Business licensing goes mobile

NANAIMO – Island chambers of commerce and municipalities studying mobile business licence proposal.

Doing business across the central Island region might get a little bit easier if municipalities adopt a mobile business licence scheme.

Building contractors, photographers, farriers and many other businesses that have clients spread throughout several communities currently have to buy business licenses for each municipality in which they operate.

Costs of multiple licenses can add up – a basic business license in Nanaimo is $165 – and can even hinder small business owners’ efforts to promote their goods and services to nearby markets.

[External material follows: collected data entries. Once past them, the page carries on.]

-- ==== Sys2Proof/Machine/Operands.lean ====
section
/-! DEFINITION. Operands: format slots, which registers each word reads and writes and how late (R58 to R61, R79), reading them
through patterns (R62 to R66), writing them (R39, R41, R65, R67, R222), and running one word with the checks that
every word shares (R42, R61, R26). -/
namespace Sys2Proof.Machine

/-! Format slots (R34). -/

def LRec.slot (r : LRec) (n : BitVec 3) : W32 := r.fslot.getD n.toNat 0
def slotFmt (w : W32) : Option Fmt := Fmt.ofCode (w.toNat % 256)
/-- A slot that holds a floating format. -/
def slotFloat (w : W32) : Bool := match slotFmt w with | some f => f.isFloat | none => false
/-- SATM 1 (R34). -/
def slotSatm (w : W32) : Bool := (w.extractLsb' 19 2).toNat = 1
def slotBlk (w : W32) : Nat := (w.extractLsb' 17 2).toNat
/-- The RND field, which an accepted launch record keeps below 5 (R34, R35). -/
def slotRnd (w : W32) : RmCode :=
  match (w.extractLsb' 21 3).toNat with
  | 1 => .rz | 2 => .rup | 3 => .rdn | 4 => .rna | _ => .rne
/-- A rounding code with the slot's RND for code 7 (R77). -/
def rmWith (rm : RmCode) (w : W32) : RmCode := match rm with | .rs => slotRnd w | m => m

/-! Which registers a word reads and writes. -/

/-- The latency classes of R59. -/
inductive Lat where
  | none | ends | long | fixed (n : Nat)
deriving DecidableEq, Repr

/-- What a word reads, writes, and when. -/
structure Uses where
  /-- source fields, each with how many registers it takes -/
  srcs : List (Src × Nat) := []
  /-- registers read by a number of their own -/
  also : List Name := []
  dsts : List Name := []
  lat  : Lat := .none
deriving DecidableEq, Repr

/-- The registers that an operand of `n` registers names; c7 is no register that anything writes (R38). -/
def regNames (n : Nat) : Reg → List Name
  | .v k => (upFrom 0 n).map fun j => .v (k + BitVec.ofNat 8 j)
  | .t k => (upFrom 0 n).map fun j => .t (k + BitVec.ofNat 3 j)
  | .s k => [.s k]
  | .c k => if k = 7 then [] else [.c k]
  | .imm _ => []

/-- The registers of a group of 32-bit values, one in each s register too (R167, R168). -/
def groupNames (n : Nat) : Reg → List Name
  | .s k => (upFrom 0 n).map fun j => .s (k + BitVec.ofNat 6 j)
  | r => regNames n r

/-- The s register that holds the second value of a pair (R167). -/
def nextReg : Reg → List Name
  | .s k => [.s (k + 1)]
  | _ => []

def Uses.reads (u : Uses) : List Name := (u.srcs.flatMap fun x => regNames x.2 x.1.reg) ++ u.also

/-- How many registers CVT writes (R166). -/
def cvtRegs (slot : W32) : Nat := match slotFmt slot with | some (.int _ 64) => 2 | _ => 1
/-- How many registers XPND writes (R168). -/
def xpndRegs (slot : W32) : Nat := match slotFmt slot with | some .fp16 => 2 | some .bf16 => 2 | _ => 4

def uses2 (o : V2) (na nb nd : Nat) (lat : Nat) : Uses :=
  { srcs := [(o.a, na), (o.b, nb)], dsts := regNames nd o.d, lat := .fixed lat }
def uses1 (o : V2) (na nd : Nat) (lat : Nat) : Uses :=
  { srcs := [(o.a, na)], dsts := regNames nd o.d, lat := .fixed lat }
def uses3 (o : V3) (na nb nc nd : Nat) (lat : Nat) : Uses :=
  { srcs := [(o.a, na), (o.b, nb), (o.c, nc)], dsts := regNames nd o.d, lat := .fixed lat }

def usesLoad (o : MF) (win : Bool) : Uses :=
  { srcs := [(o.so, 1)], also := if win then [.w o.win] else [], lat := .long
    dsts := match o.dat with | .s k => [.s k] | r => regNames o.sz.regs r }
/-- A store's data register as a source (R262). -/
def mfData (o : MF) : Src := ⟨o.dat, 0, o.lrd⟩
def maData (o : MA) : Src := ⟨o.dat, 0, o.lrd⟩
def maRegs (o : MA) : Nat := o.sz.regs * (if o.aop.two then 2 else 1)
def usesStore (o : MF) : Uses := { srcs := [(o.so, 1), (mfData o, o.sz.regs)], also := [.w o.win] }
/-- CAS and INC with an s register read the registers that follow it (R272). -/
def usesAtom (o : MA) (ret : Bool) : Uses :=
  { srcs := [(o.so, 1), (maData o, maRegs o)]
    also := .w o.win :: (match o.dat with
      | .s k => if o.aop.two then [.s (k + BitVec.ofNat 6 o.sz.regs)] else []
      | .c k => if o.aop.two then [.c (k + BitVec.ofNat 3 o.sz.regs)] else []
      | _ => [])
    dsts := if ret then regNames o.sz.regs o.dat else [], lat := if ret then .long else .none }
def usesP (o : PF) : Uses := { also := [.s o.ua, .s o.ub, .s o.uc] }
def usesX (o : XF) : Uses :=
  { also := [.s o.xa, .s o.xb], lat := .long, dsts := match o.rply with | some d => [.s d] | none => [] }
def usesEnd (l : List Name) : Uses := { also := l, lat := .ends }
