-- ==== Sys2Proof/Machine/Flags.lean ====
section
/-! DEFINITION. The status word ps and the forme's flags as a party reads and writes them (R44, R45), and words that compute
each lane by itself, with the flags that any lane sets (R136, R138). -/
namespace Sys2Proof.Machine

/-! ps and flags. -/

/-- The status word (R44). -/
def State.psWord (s : State) (a : Agent) : W64 :=
  let r := a.l.record
  let bit := fun (b : Bool) (n : Nat) => if b then 2 ^ n else 0
  BitVec.ofNat 64 (a.p.depth * 2 ^ 32 + (s.siblings a.p.fid a.p.hp).length * 2 ^ 24 + r.tnum * 2 ^ 13 + bit r.tmode 12 + bit r.chk 11
    + bit a.p.hnd 10 + bit a.p.fused 3 + bit a.p.udiv 1)

/-- Bits of `x` outside `known`, each kept or not as a free value decides (R45). -/
def State.someOf (s : State) (x known : BitVec 9) : BitVec 9 :=
  (upFrom 0 9).foldl (fun m k => if x.getLsbD k && (known.getLsbD k || Config.freeBit s.freeCtr (5000 + k)) then m ||| (1#9 <<< k) else m) 0

/-- Bits 7 and 6 of flags are reserved. -/
def flagBits : BitVec 9 := 0x13F

/-- A party's read of flags: its own bits, those from before a rope release that it passed, SATARM, and any of the others (R45). DEDUCED: log entry 39. -/
def State.readFlags (s : State) (a : Agent) : W64 := (s.someOf a.f.flags (a.p.seen ||| 0x100)).setWidth 64

/-- A party's write of flags replaces the defined bits; a bit that another party set since the last rope that this one passed may come
before or after the write (R45). -/
def State.writeFlags (s : State) (a : Agent) (v : W64) : State :=
  let x := v.setWidth 9 &&& flagBits
  let late := s.someOf (a.f.flags &&& ~~~a.p.seen &&& 0x3F) 0
  (s.onForme a.p.fid fun f => { f with flags := x ||| late }).onParty a.p.pid fun p => { p with seen := x &&& 0x3F }

/-! Words that compute each lane by itself. -/

/-- What one lane computes: the registers of its result, the same of each tangent component, and the flags set. -/
structure LaneRes where
  words : List W32 := []
  tans  : List (List W32) := []
  flags : BitVec 9 := 0
deriving DecidableEq, Repr

/-- A result of one register, and one of one or two registers. -/
def res32 (w : W32) : LaneRes := { words := [w] }
def resN (n : Nat) (v : W64) : LaneRes := { words := if n = 1 then [wLow v] else [wLow v, wHigh v] }

/-- The value that an s destination takes from a result (R137). -/
def uniformResult (n : Nat) (sext : Bool) (r : LaneRes) : W64 :=
  let lo := r.words.getD 0 0
  if n = 1 then (if sext then lo.signExtend 64 else lo.setWidth 64) else wPair lo (r.words.getD 1 0)

/-- The writes that store the lanes' results: `n` registers and `nt` tangent components in the lanes of `m` (R136, R137, R222). -/
def resultWrites (d : Reg) (n : Nat) (sext : Bool) (nt : Nat) (m : Mask) (rs : List LaneRes) : List Write :=
  let col := fun (j : Nat) => rs.map fun r => r.words.getD j 0
  let tan := fun (k j : Nat) => rs.map fun r => (r.tans.getD k []).getD j 0
  let comps := fun (j : Nat) => (0, col j) :: (upFrom 0 nt).map fun k => (k + 1, tan k j)
  match d with
  | .v k => (upFrom 0 n).map fun j => .row (.v (k + BitVec.ofNat 8 j)) (comps j) m false
  | .t k => (upFrom 0 n).map fun j => .row (.t (k + BitVec.ofNat 3 j)) (comps j) m false
  | .s k => [.sreg k (uniformResult n sext (rs.headD {}))]
  | .c k => [.creg k m (maskOf fun i => ((rs.getD i {}).words.headD 0) ≠ 0)]
  | .imm _ => []

def flagsOf (rs : List LaneRes) : BitVec 9 := rs.foldl (fun x r => x ||| r.flags) 0

/-- The results of the lanes of a mask; the other lanes' are not used. -/
def laneResults (m : Mask) (f : Nat → LaneRes) : List LaneRes := lanes64.map fun i => if m.getLsbD i then f i else {}

/-- Tangent components of an eligible word; with an s destination it has none (R221). -/
def Agent.tansTo (a : Agent) (i : Instr) (d : Reg) : Nat := if d.isS then 0 else a.tans i

/-- A word whose lanes compute `f`, given the acting party and the tangent components that it carries; with an s destination it acts
once for the party (R136). -/
def State.lanewise (s : State) (i : Instr) (d : Reg) (n : Nat) (sext elig : Bool) (f : Agent → Nat → Nat → LaneRes) :
    Host.Outcome State Fault Refusal :=
  s.word i (!d.isS) fun a =>
    let nt := if elig then a.tansTo i d else 0
    let m := if d.isS then 1#64 else a.p.active
    let rs := laneResults m (f a nt)
    .writes (s.setFlagsBy a.p.pid a.p.fid (flagsOf rs)) (resultWrites d n sext nt m rs)

end Sys2Proof.Machine
end

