/-- What happens to the galley when an operation starts: ZERO sets its entries to +0 (R192). -/
def State.opZeroed (s : State) (o : Op) : State :=
  match o.work with
  | .product p => if p.zero then s.setGalley o.fid (clearEntries o.entries (s.galley o.fid)) else s
  | _ => s

/-- Step `k` of an operation: the state after it, its flags, and the products formed. -/
def State.opStep (s : State) (o : Op) (k : Nat) : State × BitVec 9 × Nat :=
  match s.sceneOf o.fid with
  | none => (s, 0, 0)
  | some sc =>
    let g := s.galley o.fid
    match o.work with
    | .product p => let (t, f, n) := s.groupStep o sc p k g; (s.setGalley o.fid t, f, n)
    | .clear _ _ => (s.setGalley o.fid (clearEntries o.entries g), 0, 0)
    | .load r => (s.setGalley o.fid (s.loadRect o sc r g), 0, 0)
    | .store r => let (s, f) := s.storeRect o sc r g; (s, f, 0)
    | .sheet src dst => (s.doSheet o sc src dst, 0, 0)
    | .cpy src dst len => (s.doCpy o sc src dst len, 0, 0)
    | .cpyx src dst rows rb sp dp xs xp hdr => (s.doCpyx o sc src dst rows rb sp dp xs xp hdr, 0, 0)
    | .cpyrot src dst ft rows sp dp dim f mode delta => let (s, f) := s.doCpyrot o sc src dst ft rows sp dp dim f mode delta; (s, f, 0)
    | .fill dst len pat => (s.opWrite o sc (fun _ => false) dst (fillBytes pat dst len), 0, 0)
    | .scrub dst len rpt zero => (s.doScrub o sc dst len rpt zero, 0, 0)
    | .seal pkt h pk => (s.doSeal o sc pkt h pk, 0, 0)
    | .ndt .. | .void | .coll .. | .bind _ => (s, 0, 0)

/-- Remaining steps of an operation from step `k`: the states after each. -/
def State.opSteps (s : State) (o : Op) (k : Nat) : Nat → List State
  | 0 => []
  | n + 1 => let s' := (s.opStep o k).1; s' :: s'.opSteps o (k + 1) n

/-- The galley as it was before an operation started, with what GWRITE wrote since its issue undone (R190). -/
def State.opBefore (s : State) (o : Op) : State :=
  let t := (o.poked.foldl (fun t x => tileSet t x.1 x.2.1) (s.galley o.fid))
  s.setGalley o.fid (if o.phase = .running then o.snap.foldl (fun m e => tileSet m e.1 e.2) (clearEntries o.entries t) else t)

/-- Every state that an unfinished operation passes through, from before its start to its end (R190). DEDUCED: log entry 53. -/
def State.opTrace (s : State) (o : Op) : List State :=
  let b := s.opBefore o
  let z := b.opZeroed o
  b :: z :: z.opSteps o 0 o.steps

/-- Unfinished operations in issue order. -/
def State.openOps (s : State) : List Op := s.ops.filter Op.unfinished

/-- The states that some operations pass through, one after another; what GWRITE wrote to entries in `done` has been undone. -/
def State.traceFrom (s : State) (done : List Nat) : List Op → List State
  | [] => []
  | o :: os =>
    let t := s.opTrace { o with poked := o.poked.filter fun x => !done.contains x.1 }
    t ++ (t.getLastD s).traceFrom (done ++ o.entries) os

def State.traceAll (s : State) (os : List Op) : List State := s.traceFrom [] os

/-- What a GWRITE wrote over, as a later operation on the entry finds it once this one has ended (R190). -/
def Op.settleOn (o : Op) (k : Nat) (v : W32) (x : Op) : Op :=
  if x.fid = o.fid && x.id ≠ o.id then { x with poked := x.poked.map fun y => if y.1 = k then (k, v, y.2.2) else y } else x

/-- The end of an operation on its rectangle: an entry that GWRITE wrote holds what GWRITE wrote, what the operation leaves, or what it
leaves from GWRITE's value (R190). -/
def State.opSettle (s : State) (o : Op) : State :=
  o.poked.foldl (fun s x =>
    if !o.entries.contains x.1 then s
    else
      let b := s.opBefore o
      let last := fun (b : State) => tileGet ((((b.opZeroed o).opSteps o 0 o.steps).getLastD b).galley o.fid) x.1
      let r0 := last b
      let r1 := last (b.setGalley o.fid (tileSet (b.galley o.fid) x.1 x.2.2))
      let v := [x.2.2, r0, r1].getD (Config.freeNat s.freeCtr (600000 + x.1) % 3) r0
      let s := s.setGalley o.fid (tileSet (s.galley o.fid) x.1 v)
      { s with ops := s.ops.map (o.settleOn x.1 v) }) s

/-- A failed or stopped operation leaves each entry and each byte that it writes at some value on its way (R13, R199, R285). -/
def State.opSpoil (s : State) (o : Op) : State :=
  let t := s.opTrace o
  let s := o.entries.foldl (fun s k =>
    let vs := t.map fun x => tileGet (x.galley o.fid) k
    s.setGalley o.fid (tileSet (s.galley o.fid) k (s.oneOf (700000 + k) 0 vs))) s
  match s.sceneOf o.fid with
  | none => s
  | some sc =>
    let fin := t.getLastD s
    (s.memWrites o).foldl (fun s r => (upFrom r.1 r.2).foldl (fun s a =>
      if Config.freeBit s.freeCtr (800000 + a) then s.opWrite o sc (fun _ => false) a (fin.runRead sc a 1) else s) s) s

/-! Order among operations (R175, R284). -/

/-- The places that some runs occupy, as keys of `State.past`; an untranslated run stands at its own address, beyond every key. -/
def State.placed (s : State) (sc : Scene) (l : List (Nat × Nat)) : List (Nat × Nat) :=
  (l.flatMap fun r => pieces r.1 r.2).map fun p => match s.findVa sc [] p.1 .none with
    | .at_ x => (x.key, 2 * p.2.2)
    | _ => (2 ^ 70 + 2 * p.1, 2 * p.2.2)

/-- The result region of a task packet on this device: address and length (R316). -/
def State.resultRegion (s : State) (o : Op) : Option (Nat × Nat) :=
  match o.work with
  | .ndt _ sent =>
    let rdst := packetField sent 0x38 8
    if rdst / 2 ^ 48 % 2 ^ 12 = s.pid.toNat then some (rdst % 2 ^ 48, packetField sent 0x40 4) else none
  | _ => none

/-- Everything that an operation writes, as keys: an NDT's result region is a physical one, each page of it where it has moved to (R254, R292, R311). -/
def State.writeKeys (s : State) (sc : Scene) (o : Op) : List (Nat × Nat) :=
  s.placed sc (s.memWrites o) ++ (match s.resultRegion o with | some (a, n) => (pieces a n).map fun p => (memKey (s.moved p.1), 2 * p.2.2) | none => [])

/-- The arguments that an NDT's task reads, or writes, as this device reaches them (R316, R430). -/
def State.taskRuns (s : State) (o : Op) (write : Bool) : List (Nat × Nat) :=
  match o.work with
  | .ndt _ sent =>
    let f := packetField sent
    let tgt := BitVec.ofNat 12 (f 2 2)
    (upFrom 0 (min 8 (f 1 1))).flatMap fun i =>
      let x := f (0x48 + 16 * i) 8
      let n := f (0x50 + 16 * i) 4
      if f (0x54 + 16 * i) 4 / (if write then 2 else 1) % 2 = 0 then []
      else if tgt = s.pid then [(fabricBase + x, n)]
      else s.extents.filterMap fun e =>
        let y := Config.extentSpace e.base
        let lo := max x y
        let hi := min (x + n) (y + 2 ^ 29)
        if e.pids.head? = some tgt && decide (lo < hi) then some (e.base + (lo - y), hi - lo) else none
  | _ => []

/-- What the touches of an operation are checked by: what it reads, or writes, and what its task does (R191, R254, R430). -/
def State.touchKeys (s : State) (sc : Scene) (o : Op) (writes : Bool) : List (Nat × Nat) :=
  (if writes then s.writeKeys sc o else s.placed sc (s.memReads o)) ++ (s.taskRuns o writes).map fun r => (memKey r.1, 2 * r.2)

/-- The receive buffer of a collective step, which its folds write (R284, R296). -/
def Op.rbuf (o : Op) : List (Nat × Nat) := match o.work with | .coll g .. => [(g.rbuf, g.len)] | _ => []

/-- Whether `o` must wait for the earlier-issued `e` (R175, R284). DEDUCED: log entry 52. -/
def State.mustWait (s : State) (e o : Op) : Bool :=
  let tile := e.fid = o.fid && e.tiles.any fun t => o.tiles.contains t
  let mem := e.fid = o.fid && e.hp = o.hp && (match s.sceneOf o.fid with
    | none => false
    | some sc =>
      let pl := s.placed sc
      let ew := s.writeKeys sc e ++ pl e.rbuf
      let ow := s.writeKeys sc o ++ pl o.rbuf
      overlap ew (pl (s.memReads o)) || overlap ew ow || overlap (pl (s.memReads e)) ow)
  tile || mem

def State.opFree (s : State) (o : Op) : Bool := s.openOps.all fun e => !(decide (e.seq < o.seq) && s.mustWait e o)

end Sys2Proof.Machine
end

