/-- A memory instruction as its family describes it: whether it stores, the lanes that tmask reports where an address fails, its accesses, the rows
that it allocates, the order of its components, how one access is performed, and where the values go. CWB, CINV and IINV are no accesses: they are
neither counted nor touches (R32, R191, R252). -/
structure Plan where
  store : Bool
  lanes : Mask
  formed : Except (TrapCode × Nat) (List Acc)
  alloc : State → List Write := fun _ => []
  /-- the shadows that the allocation unmaps (R234) -/
  gone : State → List Dest := fun _ => []
  dir : Direction := .free
  access : Bool := true
  act : Doing
  land : State → Round → List Dest → State := fun s _ _ => s

/-- The commands of the party under ORD 3 have done their reads before an access of it (R281). -/
def State.sealReads (s : State) (p : Party) : State :=
  { s with ops := s.ops.map fun o =>
      if o.after && o.sealed.isNone && o.unfinished && ownAct (p.ancestry s.freeCtr) o.pid o.issued then { o with sealed := some s.freeCtr } else o }

/-- The rows of a memory instruction's destination. -/
def Plan.allocate (a : Agent) (i : Instr) (pl : Plan) (s : State) : State := (pl.alloc s).foldl (fun s w => s.write a.p.pid 1 (a.word i) w) s

/-- Whether a shadow that a result unmaps belongs to one of some registers. -/
def Dest.within (l : List (BitVec 8)) : Dest → Bool
  | .gone r _ _ _ => l.contains r
  | _ => false

/-- What a round does to the registers before its values are placed, with the shadows that its result leaves outstanding: the word's last reads take
effect with the first access that is performed, before the destination is allocated; an instruction that parks before has its destination allocated
then, and a register that it reads for the last time and also allocates loses later what the new row had from the old one (R66, R234, R264). -/
def Plan.prepare (a : Agent) (i : Instr) (pl : Plan) (r : Round) : State × List Dest :=
  let u := usesOf a.l.record i
  let own := (lastNames u).filter fun n => u.dsts.contains (.v n)
  match a.c.left.isNone, r.done.isEmpty with
  | true, false => let s := r.s.lastReads a.p u; (pl.allocate a i s, pl.gone s)
  | true, true =>
    if r.miss.isEmpty then (r.s, [])
    else
      let solo := own.filter fun n => a.h.readersOf n = [a.p.pid]
      ((pl.allocate a i r.s).onPitch a.p.pid fun c => { c with lost := (pl.gone r.s).filter (fun d => !d.within solo), solo := solo }, [])
  | false, false =>
    if a.c.some_ then (r.s, [])
    else (a.c.solo.foldl (fun s n => s.mapAnew a.p n) (r.s.freeReads a.p ((lastNames u).filter fun n => !own.contains n)), a.c.lost)
  | false, true => (r.s, [])

/-- The end of a round: the word completes, the party parks for what misses, with its unfinished lanes in tmask, or what was refused traps
(R228, R264, R404). -/
def Plan.finish (a : Agent) (i : Instr) (pl : Plan) (r : Round) : State :=
  let refused := a.c.refused ++ r.refused
  let some_ := a.c.some_ || !r.done.isEmpty
  let (s, gone) := pl.prepare a i r
  let s := if r.done.isEmpty then s else s.sealReads a.p
  let s := pl.land s r gone
  if !r.miss.isEmpty then
    let s := s.onPitch a.p.pid fun c => { c with left := some r.miss, refused := refused, some_ := some_, rcAt := some (a.c.rcAt.getD a.f.rc) }
    (a.onParty s fun p => { p with tmask := accMask r.miss }).parkOn a.p.pid a.l.space a.l.ctx (s.granulesOf [] r.asks)
  else match lowestAcc refused with
    | none => s.advance a i
    | some x =>
      if some_ then s.trapAfter a i .accessViolation (some x.addr) (accMask refused)
      else s.trapHere a i .accessViolation (some x.addr) (accMask refused)

/-- A touch that the checking scoreboard finds among some accesses (R191). -/
def State.planTouch (s : State) (a : Agent) (pl : Plan) (l : List Acc) : Option Nat :=
  if a.l.record.chk && pl.access then s.touchedBy a pl.store l else none

/-- The accesses in the order in which they are tried: the lanes' order is free, and so is that of the components where nothing orders them. -/
def State.tried (s : State) (a : Agent) (dir : Direction) (l : List Acc) : List Acc :=
  match dir with
  | .free => s.mixLanes a l
  | d => s.mixLanes a (l.filter d.leads) ++ s.mixLanes a (l.filter fun x => !d.leads x)

/-- A memory instruction: the checks of its first issue, the allocation of its destination and its first round, or the replay of what was left
(R228, R263, R264). DEDUCED: log entry 13. DEDUCED: log entry 17. DEDUCED: log entry 18. -/
def State.perform (s : State) (a : Agent) (i : Instr) (pl : Plan) : Eff :=
  match a.c.left with
  | some l =>
    match s.planTouch a pl l with
    | some t => .other (if a.c.some_ then s.trapAfter a i .pressTouch (some t) (accMask l) else s.trapHere a i .pressTouch (some t) pl.lanes)
    | none => .other (pl.finish a i (Round.run a pl.dir pl.act s l))
  | none =>
    match pl.formed with
    | .error (c, t) => .other (s.trapHere a i c (some t) pl.lanes)
    | .ok l =>
      match s.planTouch a pl l with
      | some t => .other (s.trapHere a i .pressTouch (some t) pl.lanes)
      | none =>
        if a.overcommits (usesOf a.l.record i) (pl.alloc s) then .other (s.trapHere a i .badCairn none pl.lanes)
        else
          let s := if pl.access then s.countMem a.p.fid else s
          .other (pl.finish a i (Round.run a pl.dir pl.act s (s.tried a pl.dir l)))

/-! Accesses that a word makes once, at a virtual address (R268, R283, R366). -/

/-- Where a uniform access leads, or the state in which the word waits or traps. -/
def State.once (s : State) (a : Agent) (i : Instr) (va : Nat) (n : Need) : Except State Loc :=
  match (s.sceneOf a.p.fid).map fun sc => s.findVa sc a.p.park va n with
  | some (.at_ l) => .ok l
  | some .miss => .error (s.parkOn a.p.pid a.l.space a.l.ctx (s.granulesOf [] [(va, n)]))
  | _ => .error (s.trapHere a i .accessViolation (some va) 0)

That might soon be a thing of the past. Chambers of commerce and municipalities from Duncan to Campbell River are backing a proposal for the establishment of mobile or regional business licenses that would allow businesses to legally conduct trade in communities throughout the central Island region.

The basic concept would require the owner of, say, a Nanaimo-based business to purchase a Nanaimo business license plus a mobile license for an additional fee to operate throughout the region.

Greater Nanaimo Chamber of Commerce is advocating for mobile business licenses and is meeting with Nanaimo city council about the proposal this week.

“It is a B.C. Chamber initiative that has been very successful in other jurisdictions, including Okanagan-Similkimeen, North- and West Vancouver as well as Courtenay-Comox and the Trail region,” said Susan Allen,  Greater Nanaimo Chamber of Commerce CEO.

“What they’ve seen because of it is an actual increase in revenue in communities because, I think, people are starting to understand that they can do business in every community and they only need one license.”

Allen said the chamber is also working with the small business branch of the Ministry of Jobs, Tourism and Innovation and will give a short video presentation to council explaining how the licensing system works.

The system has been operating for several years in B.C. – since 2008 in the Okanagan – and, so far, no regions have opted out of the program.

Zelda Richarson, city manager of development support services and business licensing, said the chamber is bringing a proposal to council to have the province explore the viability of the program and do analysis of revenue implications and other aspects of adopting it.

“So we don’t really have an understanding of how it would necessarily work, how the revenue would work, how the licensing would would work,” Richardson said. “We don’t really know that yet. We’re certainly supportive of it, depending on the analysis.”

Richardson said she supports the program if there is no negative revenue impact to the city, but added she had questions about how regional districts responded to mobile licensing.

She had not seen data on whether other regional districts even adopted business licensing as a result of implementing the program and if they did, how that impacted business license revenue to municipalities.

But Allen is optimistic about the program.

“We’re really excited,” Allen said. “It’s a win-win for everyone – for the contractors and developers, for the city and for business in general. It’s about making it more mobile and easier for people to operate across participating municipalities and regional districts with a single licence.”